What the task requires: Go through the records below and report each line with "that" in it.

Listed records:
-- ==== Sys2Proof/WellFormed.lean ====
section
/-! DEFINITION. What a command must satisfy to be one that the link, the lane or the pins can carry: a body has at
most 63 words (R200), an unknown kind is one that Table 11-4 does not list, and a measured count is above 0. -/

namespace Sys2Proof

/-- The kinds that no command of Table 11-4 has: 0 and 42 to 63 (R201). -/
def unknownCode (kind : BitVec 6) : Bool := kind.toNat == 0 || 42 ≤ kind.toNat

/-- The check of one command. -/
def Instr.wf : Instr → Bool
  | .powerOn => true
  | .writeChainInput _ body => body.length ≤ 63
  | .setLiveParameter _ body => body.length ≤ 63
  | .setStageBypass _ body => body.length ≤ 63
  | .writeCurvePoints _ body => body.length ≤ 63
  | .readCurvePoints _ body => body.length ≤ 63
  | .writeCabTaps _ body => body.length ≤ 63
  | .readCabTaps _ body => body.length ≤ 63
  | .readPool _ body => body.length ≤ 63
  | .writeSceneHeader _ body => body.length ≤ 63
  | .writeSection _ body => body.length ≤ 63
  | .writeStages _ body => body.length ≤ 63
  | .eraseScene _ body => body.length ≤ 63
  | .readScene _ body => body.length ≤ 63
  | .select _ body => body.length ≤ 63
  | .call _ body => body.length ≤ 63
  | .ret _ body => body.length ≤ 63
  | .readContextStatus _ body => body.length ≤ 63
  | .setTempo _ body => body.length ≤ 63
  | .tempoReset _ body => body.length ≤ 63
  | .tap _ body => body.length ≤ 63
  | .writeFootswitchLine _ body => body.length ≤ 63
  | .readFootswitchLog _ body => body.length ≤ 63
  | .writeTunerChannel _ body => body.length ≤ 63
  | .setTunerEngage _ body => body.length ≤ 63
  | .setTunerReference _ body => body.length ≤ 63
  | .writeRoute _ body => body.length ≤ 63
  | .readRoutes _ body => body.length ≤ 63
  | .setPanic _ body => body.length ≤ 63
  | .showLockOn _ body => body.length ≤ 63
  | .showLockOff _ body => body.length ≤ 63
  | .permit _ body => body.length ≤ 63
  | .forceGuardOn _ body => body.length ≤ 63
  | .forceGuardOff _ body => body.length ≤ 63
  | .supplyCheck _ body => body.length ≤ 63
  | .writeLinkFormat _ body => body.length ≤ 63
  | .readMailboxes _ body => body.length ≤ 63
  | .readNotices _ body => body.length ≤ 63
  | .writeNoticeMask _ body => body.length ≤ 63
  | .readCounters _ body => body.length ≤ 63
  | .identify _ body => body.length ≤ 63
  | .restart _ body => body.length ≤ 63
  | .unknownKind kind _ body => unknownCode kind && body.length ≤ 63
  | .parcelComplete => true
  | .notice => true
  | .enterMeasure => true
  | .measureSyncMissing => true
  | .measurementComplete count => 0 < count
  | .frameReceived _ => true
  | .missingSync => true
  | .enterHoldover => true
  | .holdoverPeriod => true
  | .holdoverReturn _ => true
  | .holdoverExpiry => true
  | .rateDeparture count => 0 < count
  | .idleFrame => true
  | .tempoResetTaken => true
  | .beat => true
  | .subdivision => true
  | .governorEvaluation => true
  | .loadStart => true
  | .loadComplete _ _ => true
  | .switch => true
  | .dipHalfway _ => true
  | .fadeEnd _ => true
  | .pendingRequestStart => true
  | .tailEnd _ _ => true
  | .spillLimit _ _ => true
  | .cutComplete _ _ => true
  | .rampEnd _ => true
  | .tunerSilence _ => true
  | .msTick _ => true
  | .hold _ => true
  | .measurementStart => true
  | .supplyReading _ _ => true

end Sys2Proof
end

Answer:
/-! DEFINITION. What a command must satisfy to be one that the link, the lane or the pins can carry: a body has at
most 63 words (R200), an unknown kind is one that Table 11-4 does not list, and a measured count is above 0. -/
/-- The kinds that no command of Table 11-4 has: 0 and 42 to 63 (R201). -/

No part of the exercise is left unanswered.